Die deutsche Spießigkeit ist eines der größten Vorurteile, mit denen wir im internationalen Vergleich regelmäßig zu kämpfen haben – und das zu Recht. Neben der peniblen Pünktlichkeit unsererseits und dem weltweit bekannten Leberwurstbrot, welches wir Deutschen uns im Verständnis anderer täglich in einer großen familiären Feierstunde zwischen die Kiemen drücken, stehen Altervorsorge und Ersparnisse auf Platz 1 der typischen Merkmale der Deutschen, fragt man unsere internationalen Nachbarn.
Im Gegensatz zu anderen Ländern, die eher das Motto „Lebe jeden Tag, als wäre es dein letzter“ verfolgen, und deren Einwohner ihr Geld auch wirklich raus schleudern als gäbe es kein Morgen mehr, haben wir Deutschen gerne eine beruhigende Summe an Geld auf der hohen Kante liegen, um auch in schlechten Zeiten nicht mit leeren Taschen dazustehen. In den letzten Jahren hat der Spartrend vor allem bei jungen Menschen sogar noch weiter zugenommen und der Wunsch nach dem typisch spießigen „Haus mit Garten, dem Ehemann und zwei Kindern“ nimmt ebenfalls an Bedeutung zu. Dabei richtet sich der neu gewonnene Konservativismus aber vor allem auf die finanzielle Situation und das Interesse an verschiedenen Anlagemöglichkeiten, bei denen das Gesparte am besten aufgehoben ist, wächst stetig.
Sonntag ist RUHEtag
Reisende begeben sich an Sonntagen in Deutschland nur allzu häufig auf die Suche nach jeglicher Zivilisation und das vergeblich. Die Bürgersteige der Bundesrepublik werden hochgeklappt, knatternde Rasenmäher und Fußbälle werden in der letzten und dunkelsten Ecke des Kellers verscharrt und das ganze Land gibt sich dem allwöchentlichen Genesungstag hin. Wer an diesem besonderen Tage auf die Idee kommt, auch nur das leiseste Geräusch durch die quietschende Garagentür zu bewirken, wird auf direktem Wege der Nachbarschaft verbannt. Daher ist es für uns Deutsche im Urlaub umso faszinierender, was in fremden Ländern an dem letzten Tag des Wochenendes so alles möglich ist. Der ein oder andere fällt dabei aus allen Wolken, wenn er bemerkt, dass der wöchentliche Großeinkauf selbst am heiligen Sonntag realisierbar ist.

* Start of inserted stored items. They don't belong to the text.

-- ==== Sys2Proof/Machine/Objects.lean ====
section
/-! DEFINITION. Synchronisation objects (R164-R172): acquires, releases, bindings, and the steps of the engines that grant them. -/

namespace Sys2Proof.Machine

/-- The request of an acquire by unit u (R166). -/
def State.acqReq (s : State) (u : Nat) (form : AcqForm) (a : Word) (thr : Nat) : AReq :=
  let x := s.getUnit u
  { src := u, part := x.part, lid := x.firing.lid, addr := a, wide := true, op := .acquire form thr, b := 0, returning := true,
    fid := x.firing.fid }
/-- The three acquires (R166). -/
def acquireOp (form : AcqForm) (rd rs1 : Reg) (thr : Nat) (s : State) : Out :=
  let fin := fun (t : State) (v : Word) => Host.Outcome.next (State.done { t with cur := emptyCache t.cur } 1 rd v)
  match s.cur.wait with
  | .value v => fin s v
  | .refusal c sub tv => raise s c tv (sub := sub)
  | .acquire _ _ _ => .next s
  | .parked _ => .next s
  | _ =>
    let a := s.x rs1
    match s.engineCheck a 8 with
    | .error e => raise s e.1 e.2
    | .ok (.scratch core off) =>
      if s.ownPending (.scratch core off) 8 then .next s
      else s.requestNow (core / 16) (s.acqReq s.focus form a thr) (.parked a) fin
    | .ok t => if s.underWay (s.spotGeq t).toNat 8 then .next s else .next (s.stall (.acquire form a thr))
def execAcqX (rd rs1 : Reg) (s : State) : Out := acquireOp .x rd rs1 0 s
def execAcqS (rd rs1 : Reg) (s : State) : Out := acquireOp .s rd rs1 0 s
def execAcqw (rd rs2 rs1 : Reg) (s : State) : Out := acquireOp .w rd rs1 ((s.x rs2).toNat % 2 ^ 48) s

-- bindings (R170, R171)

/-- An address lies in a region bound to an object. -/
def inBound (bs : List Binding) (obj a : Word) (n : Nat) : Bool :=
  bs.any (fun b => b.obj == obj && overlaps b.base.toNat (2 ^ b.log2) a.toNat n)
/-- The drain of a release (R169). -/
def State.releaseDrained (s : State) (obj : Word) : Bool :=
  let bs := (s.getPart s.cur.part).bindings
  drained s.cur (fun e => e.fid == s.cur.firing.fid && inBound bs obj (s.addrGeq s.focus e.part e.addr) e.size)
    && !s.pendingAtomic s.focus (fun r => r.fid == s.cur.firing.fid && inBound bs obj (s.addrGeq s.focus r.part r.addr) 8)
/-- REL and RELV. -/
def releaseOp (rs1 : Reg) (v : Option (BitVec 48)) (s : State) : Out :=
  let a := s.x rs1
  match s.engineCheck a 8 with
  | .error e => raise s e.1 e.2
  | .ok spot =>
    if !s.releaseDrained (s.spotGeq spot) then .next s
    else match spot with
      | .global node _ =>
        takeEntry s 1 { kind := if v.isSome then .relv else .rel, addr := a, data := (v.getD 0).setWidth 64, size := 8, node := node }
      | _ =>
        let r : Release := { src := s.focus, part := s.cur.part, lid := s.cur.firing.lid, addr := a, value := v, fid := s.cur.firing.fid, ord := s.cur.jord }
        let t := s.bumpOrd.dropOwnLine spot
        .next (State.retire { t with releases := t.releases ++ [r] })
def execRel (rs1 : Reg) (s : State) : Out := releaseOp rs1 none s
def execRelv (rs2 rs1 : Reg) (s : State) : Out := releaseOp rs1 (some ((s.x rs2).extractLsb' 0 48)) s

/-- The region a descriptor names; none when it is malformed (R170). -/
def State.regionOf (s : State) (d : Word) : Option (Word × Nat) :=
  let n := (d.extractLsb' 0 6).toNat
  let base := d &&& 0x01FFFFFFFFFFF000#64
  if d.extractLsb' 56 8 = 1#8 ∧ d.extractLsb' 6 6 = 0#6 ∧ 12 ≤ n ∧ n ≤ 48 ∧ base.toNat % 2 ^ 48 % 2 ^ n = 0
    ∧ nodeValid (s.node s.cur.part (base.toNat / 2 ^ 48 % 256)) then some (base, n) else none
/-- BIND and UNBIND. DESIGN CHOICE (log 76): BIND reports subcode 9 before 7, and 7 before 8. -/
def bindOp (rs1 rs2 : Reg) (add : Bool) (s : State) : Out :=
  match s.engineCheck (s.x rs1) 8 with
  | .error e => raise s e.1 e.2
  | .ok spot =>
    let obj := s.spotGeq spot
    let p := s.getPart s.cur.part
    match s.regionOf (s.x rs2) with
    | none => raise s 0x13 9
    | some (base, n) =>
      let same := fun (b : Binding) => b.obj == obj && b.base == base && b.log2 == n
      if add then
        (if p.bindings.any same then .next s.retire
        else if p.bindings.length ≥ 8192 then raise s 0x13 7
        else if (p.bindings.filter (fun b => b.obj == obj)).length ≥ 16 then raise s 0x13 8
        else .next (s.setPart s.cur.part { p with bindings := p.bindings ++ [{ obj := obj, base := base, log2 := n, lid := s.cur.firing.lid }] }).retire)
      else .next (s.setPart s.cur.part { p with bindings := p.bindings.filter (fun b => !same b) }).retire
def execBind (rs1 rs2 : Reg) (s : State) : Out := bindOp rs1 rs2 true s
def execUnbind (rs1 rs2 : Reg) (s : State) : Out := bindOp rs1 rs2 false s

-- steps

/-- Unit u's acquire arrives at its object's engine (R166, R167). A peer grants what it holds. -/
def execAcquireRequest (u : Nat) (s : State) : Out :=
  let x := s.getUnit u
  match x.wait with
  | .acquire form a thr =>
    let node := a.toNat / 2 ^ 48 % 256
    let off := a.toNat % 2 ^ 48
    if (youngest x a.toNat 8).isSome || s.walkHeld x.part node off then idle s
    else (match s.translate x.part node off 8 .rw with
      | .error e =>
        let s1 := s.noteFail u e node off a (if isSc u then 1 else 0)
        .next (s1.setUnit u { s1.getUnit u with wait := .refusal e.cause e.sub (failTval e node a) })
      | .ok t =>
        let s1 := s.fill x.part node off
        if !s.homeUp x.part t then idle s
        else match t.home with
        | .peer _ =>
          let r := s1.freeBytes 6
          .next (r.2.setUnit u { r.2.getUnit u with wait := .value (BitVec.ofNat 64 (natOfBytes r.1)) })
        | _ => match engineOf t.home with
          | none => .next (s1.setUnit u { s1.getUnit u with wait := .refusal 4 0 a })
          | some e => .next ((s1.setUnit u { s1.getUnit u with wait := .parked a }).submit e (s1.acqReq u form a thr)))
  | _ => idle s
/-- The engines in a fixed order: clusters 0-127, then stacks. -/
def engines : List Nat := List.range 128 ++ (List.range 8).map (· + 4096)
/-- The k-th waiting acquire of the package, counted engine by engine, has its object scanned (R167). -/
def execObjectGrant (k : Nat) (s : State) : Out :=
  match (engines.flatMap (fun e => (s.waitersOf e).map (fun w => (e, w.loc))))[k]? with
  | some (e, loc) => .next (s.scan e loc)
  | none => idle s
/-- The engine that holds unit u's acquire in its queue; or in a wait list, with its object's place. -/
def State.acquireIn (s : State) (u : Nat) : Option (Nat × Option Nat) :=
  engines.findSome? (fun e => match (s.waitersOf e).find? (fun w => w.src == u) with
    | some w => some (e, some w.loc)
    | none => if (s.reqsOf e).any (fun r => r.src == u && isAcquire r.op) then some (e, none) else none)
/-- A trap or stop cancels unit u's waiting acquire or BMODE at its home, which scans the object again (R167, R168, R306). -/
def execAcquireCancel (u : Nat) (s : State) : Out :=
  let x := s.getUnit u
  if !s.breaks u then idle s
  else match x.wait with
  | .parked _ =>
    let free := fun (t : State) => t.setUnit u { t.getUnit u with wait := .none }
    (match s.acquireIn u with
    | none => idle s
    | some (e, some loc) => .next ((free (s.setWaiters e ((s.waitersOf e).filter (fun w => w.src != u)))).scan e loc)
    | some (e, none) => .next (free (s.setReqs e ((s.reqsOf e).filter (fun r => !(r.src == u && isAcquire r.op))))))
  | .bmode g _ =>
    let h := s.getStack g
    let s1 := s.setStack g { h with entering := h.entering.filter (fun e => e.2.2 != u) }
    .next (s1.setUnit u { s1.getUnit u with wait := .none })
  | _ => idle s
/-- A release in flight may not yet be applied: an earlier release, posted atomic or journalled write of its unit to the same home goes
first (R153, R169). -/
def State.releaseBehind (s : State) (k : Nat) (r : Release) : Bool :=
  (s.releases.take k).any (fun q => q.src == r.src) || s.pendingAtomic r.src (fun q => decide (q.ord < r.ord))
    || s.entryBefore r.src (unitHome r.src) r.ord (fun _ => true)
/-- The k-th release without a journal entry reaches its engine (R169). -/
def execReleaseApply (k : Nat) (s : State) : Out :=
  match s.releases[k]? with
  | none => idle s
  | some r =>
    if s.suspended r.part ∨ s.releaseBehind k r then idle s
    else
      let s1 := { s with releases := s.releases.eraseIdx k }
      match s1.localSpot r.src r.part r.addr with
      | none => .next s1
      | some (core, _) =>
        .next (s1.submit (core / 16) { src := r.src, part := r.part, lid := r.lid, addr := r.addr, wide := true, op := .release r.value, b := 0,
                                       returning := false, fid := r.fid, ord := r.ord })

end Sys2Proof.Machine
end

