-- RETRY and tickets (R303, R364)

/-- The ports of a unit's address, global or of its own cluster's scratchpads. -/
def State.addrPorts (s : State) (u p : Nat) (a : Word) (n : Nat) : List (Nat × Nat) :=
  match s.localSpot u p a with
  | some (core, _) => if isCore core then [(8192 + core / 16, 16 * p + core % 16)] else []
  | none => if isGlobAddr a then s.rangePorts p a n else []
/-- The request an id names, while it is outstanding: the ports that serve it, its source, and whether it is an untimed store, a posted
atomic or a release. For an engine it is the next element of its head; the passes of SWREG take no tickets (R333). A number that
is no unit names the release of a reduction engine or of the dispatcher. -/
def State.request (s : State) : ReqId → Option (List (Nat × Nat) × Nat × Bool)
  | .load u =>
    let x := s.getUnit u
    (match x.wait with
    | .load a n _ => some (s.addrPorts u x.part a n, u, false)
    | _ => none)
  | .store u j =>
    let e := s.entry u j
    if e.st = .issued ∧ !e.timed ∧ (e.stage = .toHome ∨ e.stage = .atHome) then some (s.addrPorts u e.part e.addr 1, u, true) else none
  | .atomic u =>
    let x := s.getUnit u
    (match x.wait with
    | .acquire _ a _ | .law a => some (s.addrPorts u x.part a 1, u, false)
    | .parked a => if (s.acquireIn u).any (fun q => q.2.isNone) then some (s.addrPorts u x.part a 1, u, false) else none
    | .atomic r => some (s.addrPorts u r.part r.addr 1, u, false)
    | _ => (engines.findSome? (fun e => (s.reqsOf e).find? (fun r => r.src == u && !isUnit u))).map (fun r => (s.addrPorts 0 r.part r.addr 1, u, false)))
  | .engine e =>
    (match e, s.engineHead e with
    | .swreg _, _ | _, none => none
    | _, some o => if o.fail.isSome then none else some (((headRanges o).flatMap (fun r => s.rangePorts o.part r.1 r.2)), engineSrc e, false))
  | .bank g c =>
    (match (s.getPch g c).cmds with
    | b :: _ => (match b.kind with
      | .bget dst => some (s.getPorts b dst, bankSrc g c, false)
      | _ => none)
    | [] => none)
/-- A journal entry sent earlier to the same home, still under way without a ticket, arrives before this request (R153). -/
def State.overtakes (s : State) (k : Nat) : ReqId → Bool
  | .store u j =>
    let e := s.entry u j
    (s.getUnit u).journal.any (fun kv =>
      let o := kv.2
      o.st == .issued && o.stage == .toHome && !o.timed && decide (o.sent < e.sent) && s.entryKey u o == s.entryKey u e
        && (s.ticketOf k (.store u kv.1)).isNone)
  | _ => false
/-- Port k answers a request with RETRY and its ticket. -/
def State.retry (s : State) (k c src : Nat) (r : ReqId) : State :=
  let h := s.getPch k c
  let s1 := if k < 8192 && h.allbank && h.retries != 0xFFFF#16 then s.setPch k c { h with retries := h.retries + 1 } else s
  if (s.ticketOf k r).isSome then s1.resendTicket k r else s1.takeTicket k c src r
/-- A request that meets a burst or a suspended partition, or follows a ticketed one, is answered with RETRY. -/
def execBankRetry (r : ReqId) (s : State) : Out :=
  match s.request r with
  | none => idle s
  | some (ports, src, posted) =>
    match ports.find? (fun k => s.retries k.1 k.2 src r posted && ((s.ticketOf k.1 r).isSome || !s.overtakes k.1 r)) with
    | none => idle s
    | some k => .next (s.retry k.1 k.2 src r)
/-- The k-th ticket of port g is re-sent, 256 ticks after its RETRY; one whose request is gone is dropped. -/
def execRetryResend (g k : Nat) (s : State) : Out :=
  let ts := s.ticketsAt g
  match ts[k]? with
  | none => idle s
  | some t =>
    if !(s.request t.req).any (fun q => q.1.contains (g, t.pch)) then .next (s.setTickets g (ts.eraseIdx k))
    else if t.back ∨ s.now < t.sent + 256 then idle s
    else .next (s.setTickets g (ts.set k { t with back := true }))
/-- 4,096 ticks after a burst, or after the partition of a cluster's core has resumed, the window of its port ends; tickets left are
served as new arrivals (R303, R364). -/
def execBurstTicketWindowEnd (g pch : Nat) (s : State) : Out :=
  let clear := fun (t : State) => t.setTickets g ((t.ticketsAt g).map (fun t => if t.pch = pch then { t with clear := true } else t))
  if g < 8192 then
    (let h := s.getPch g pch
    if !h.window ∨ s.now < h.lastBurst + 4096 then idle s else .next (clear (s.setPch g pch { h with window := false })))
  else if s.suspended (pch / 16) ∨ s.now < (s.getPart (pch / 16)).resumed + 4096 then idle s
  else .next (clear s)

end Sys2Proof.Machine
end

Bayrische Folklore als DER deutsche Charakter
Als Inbegriff der deutschen Kultur werden wohl weltweit die Lederhosen tragenden Bayern gefeiert, die – eine Weißwurst in der linken Hand, eine Maß Bier in der rechten Hand – zur Volksmusik mitgrölen. Auch wenn wir Einheimischen uns immens dagegen sträuben, diesen Stempel aufgedrückt zu bekommen, macht das Oktoberfest es kaum möglich, zu leugnen, dass die Trachtenzeit einen großen Teil der deutschen Kultur ausmacht und auch der deutsche pro Kopf Bierkonsum nicht von schlechten Eltern ist.
Immer wieder treten Situationen auf, in denen der Deutsche mit den typischen Vorurteilen konfrontiert wird. Die typische Reaktion darauf: ein empörtes Schnauben und der darauffolgende Versuch, die offensichtlichen Tatsachen mit allen Mitteln zu widerlegen. Doch sind wir einmal ehrlich, verlassen wir uns gewohntes Territorium, vermissen wir schmerzlich unsere gewohnten Umgangsformen. Wer schon einmal in Italien oder Spanien unterwegs war, der weiß, wovon ich spreche. Egal wie oft wir es verteufeln, auf Pünktlichkeit und Organisiertheit reduziert zu werden: Im Endeffekt sind wir doch froh, wenn wir uns auf genau diese Qualitäten verlassen können.